-- ==== Sys2Proof/Certificates/Slice0/Obligations.lean ====
section
/-! DEFINITION. The statements of this row for the provers, family by family. Each docstring names the rules that it
formalises; a value or reading that is the model's own choice is named with its log entry. -/

open Sys2Proof Sys2Proof.Machine

/-! ### The instruction word -/

/-- Words written out from the encodings of R38 to R68 decode to the instructions they stand for: `addi v7, v7, -1`,
`brk 0x123`, `exit`, `yield` and `call 0x10` with the words the spec gives them, `sel`, `cmp.lt.u.nw`, `ld.w`, `st.d`,
`pst.w` to a core, `fence`, `sys`, `ctlr`, `bar.sync`, a `sched` and an `imm` hint, and no instruction for a word of class 101
with a reserved op. -/
def Obligations.WordsDecode : Prop :=
  decodeThread 0x420E1FFF#32 = some (.addi false 7#7 7#7 0x3FF#10) ∧
  decodeThread 0xB2000123#32 = some (.brk 0x123#18) ∧
  decodeThread 0xAE000000#32 = some .exit ∧
  decodeThread 0xB0000000#32 = some .yield ∧
  decodeThread 0xA8000010#32 = some (.call 0x10#25) ∧
  decodeThread (0b000#3 ++ 0b0101100#7 ++ 0#1 ++ 3#7 ++ 4#7 ++ 5#7) = some (.sel false 3#7 4#7 5#7) ∧
  decodeThread (0b000#3 ++ 0b0111000#7 ++ 1#1 ++ 8#7 ++ 4#7 ++ 5#7) = some (.cmpLtU true 8#7 4#7 5#7) ∧
  decodeThread (0b001#3 ++ 0b0000011#7 ++ 0#1 ++ 9#7 ++ 10#7 ++ 11#7) = some (.ffma false 9#7 10#7 11#7) ∧
  decodeThread (0b011#3 ++ 0b00000#5 ++ 1#3 ++ 15#4 ++ 8#7 ++ 4#7 ++ 4#3) = some (.ld 1#3 15#4 8#7 4#7 .w) ∧
  decodeThread (0b011#3 ++ 0b00001#5 ++ 0#3 ++ 2#4 ++ 6#7 ++ 2#7 ++ 5#3) = some (.st 0#3 2#4 6#7 2#7 .d) ∧
  decodeThread (0b100#3 ++ 0b001100#6 ++ 15#4 ++ 8#7 ++ 4#7 ++ 3#5) = some (.pstWCore 15#4 8#7 4#7 3#5) ∧
  decodeThread (0b100#3 ++ 0b101111#6 ++ 15#4 ++ 0#7 ++ 0b1100000#7 ++ 4#5) = some (.fence .sc 4#5) ∧
  decodeThread (0b110#3 ++ 0b000000#6 ++ 0#7 ++ 0#7 ++ 7#9) = some (.sys 7#9) ∧
  decodeThread (0b110#3 ++ 0b000010#6 ++ 8#7 ++ 0#7 ++ 0x002#9) = some (.ctlr 8#7 0x002#9) ∧
  decodeThread (0b110#3 ++ 0b010111#6 ++ 0#7 ++ 0#7 ++ 5#9) = some (.barSync 5#7) ∧
  decodeThread (0b111#3 ++ 0b000#3 ++ 1#12 ++ 1#1 ++ 0#1 ++ 3#3 ++ 2#3 ++ 1#3 ++ 0#3) =
    some (.sched 1#12 true false 3#3 2#3 1#3 0#3) ∧
  decodeThread (0b111#3 ++ 0b001#3 ++ 77#26) = some (.imm 77#26) ∧
  decodeThread (0b101#3 ++ 15#4 ++ 0#25) = none

/-- Decoding and encoding agree (R38 to R69, R235): for every instruction with an encoding, with every operand at every value
that the encoding admits, a thread's decoder and a beacon lane's decoder read the encoded word back. -/
def Obligations.DecodeEncode : Prop :=
  ∀ i : Instr, i.hasWord = true →
    (i.wfThread = true → decodeThread (encode i) = some i) ∧ (i.wfLane = true → decodeLane (encode i) = some i)

/-- What a decoder answers is well-formed: every operand code is one that its kind accepts (R40, R235), so a pair's register is
even and a quad's a multiple of four, flags and selectors are in range; a lane executes what R236 lists. -/
def Obligations.DecodedWellFormed : Prop :=
  ∀ (w : Word) (i : Instr),
    (decodeThread w = some i → i.selectorsOk = true ∧ ∀ u ∈ i.opnds, u.kind.threadOk u.code = true ∧
      ((u.kind = .pd ∨ u.kind = .ps) → u.code.toNat % 2 = 0) ∧ (u.kind = .q → u.code.toNat % 4 = 0)) ∧
    (decodeLane w = some i → i.onLane = true ∧ i.selectorsOk = true ∧ ∀ u ∈ i.opnds, u.kind.laneOk u.code = true)

/-! ### Steps -/

/-- A step runs the decoded instruction (R9, R11, R42, R117, R182, R235, R242). When the act at hand is a core's issue, the picker
chooses a gang, and the word fetched at the members' PC decodes, the step is that instruction executed by that gang; before it
the waiting ages, the TLB of the fetch and the lanes' divide units are noted. The same for a word in a thread's hint slot and
for a beacon lane outside the boot ROM's code with no interrupt to take; a lane with one takes it at that boundary; an event is
executed as it is. That the lanes' divide units
are taken before the instruction's trap checks, which R117 leaves open, is the model's choice (log 103), and so is the order of the acts
of a cycle (log 5). -/
def Obligations.StepRunsDecoded : Prop :=
  ∀ (s : State) (rest : List Act) (i : Instr),
    let s0 := { s with agenda := rest }
    (∀ core g c th h, s.agenda = .gang core :: rest → s0.pick core = some g → s0.gangHead core g = some (c, th) →
      th.mac = none → s0.fetchHit (s0.viewer c th) th.pc = .ok h →
      decodeThread (BitVec.ofNat 32 (s0.fetchData core h).1) = some i →
      step s = exec i { (((s0.noteDecision core (some g)).noteFetch c th).noteDivide core g.tids i) with
        acting := .gang core g.slot g.tids g.gsize }) ∧
    (∀ core slot tid w th h, s.agenda = .hint core slot tid :: rest → s0.hintDue core slot tid = true →
      s0.crew core slot = some w → w.threads.find tid = some th →
      s0.fetchHit (s0.viewer (s0.ctx core slot w 1 tid) th) th.pc = .ok h →
      decodeThread (BitVec.ofNat 32 (s0.fetchData core h).1) = some i →
      step s = exec i { s0.noteFetch (s0.ctx core slot w 1 tid) th with acting := .gang core slot [tid] 1 }) ∧
    (∀ core w, s.agenda = .lane core :: rest → s0.laneRuns core = true → s0.interruptDue core = false →
      s0.inRom core = false → s0.laneWord core = .ok w → decodeLane w = some i →
      step s = exec i { s0.fetched (s0.laneViewer core) (s0.core core).lane.pc with acting := .lane core }) ∧
    (∀ core, s.agenda = .lane core :: rest → s0.laneRuns core = true → s0.interruptDue core = true →
      step s = exec (.interruptEntry core) s0) ∧
    (s.agenda = .event i :: rest → step s = exec i { s0 with acting := .none })

/-- A word that is no instruction (R69): a step that fetches one executes the ILLEGAL meaning of that very word.
A fetch that traps (R11, R149, R169): every Ready member of the chosen gang takes that trap at its own PC, and nothing is
executed. -/
def Obligations.StepTraps : Prop :=
  (∀ (s : State) (rest : List Act) (core : Nat) (g : Gang) (c : Ctx) (th : Thread) (h : Hit),
    let s0 := { s with agenda := rest }
    s.agenda = .gang core :: rest → s0.pick core = some g → s0.gangHead core g = some (c, th) → th.mac = none →
    s0.fetchHit (s0.viewer c th) th.pc = .ok h → decodeThread (BitVec.ofNat 32 (s0.fetchData core h).1) = none →
    step s = exec (.illegalWord (BitVec.ofNat 32 (s0.fetchData core h).1))
      { ((s0.noteDecision core (some g)).noteFetch c th) with acting := .gang core g.slot g.tids g.gsize }) ∧
  (∀ (s : State) (rest : List Act) (core : Nat) (g : Gang) (c : Ctx) (th : Thread) (r : Raise) (w : Crew),
    let s0 := { s with agenda := rest }
    s.agenda = .gang core :: rest → s0.pick core = some g → s0.gangHead core g = some (c, th) → th.mac = none →
    s0.fetchHit (s0.viewer c th) th.pc = .error r → s0.crew core g.slot = some w →
    ∃ u, step s = .next u ∧ u.mem = s.mem ∧
      u.ops.map (fun o => { o with reply := none }) = s.ops.map (fun o => { o with reply := none }) ∧
      ∀ t ∈ g.tids, ∀ x, w.threads.find t = some x → x.life = .ready →
        ∃ y, u.thread core g.slot t = some y ∧ y.life = .trapped ∧ (∀ n, y.reg n = x.reg n) ∧
          ∃ z, y.trap = some z ∧ z.cause = r.cause ∧ z.tpc = x.pcOf)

○ ○ ○ ○ ○

#### Task brief:
Find the word "Prop" in the entries and show each line where it is found.

#### Answer below:
def Obligations.WordsDecode : Prop :=
def Obligations.DecodeEncode : Prop :=
def Obligations.DecodedWellFormed : Prop :=
def Obligations.StepRunsDecoded : Prop :=
def Obligations.StepTraps : Prop :=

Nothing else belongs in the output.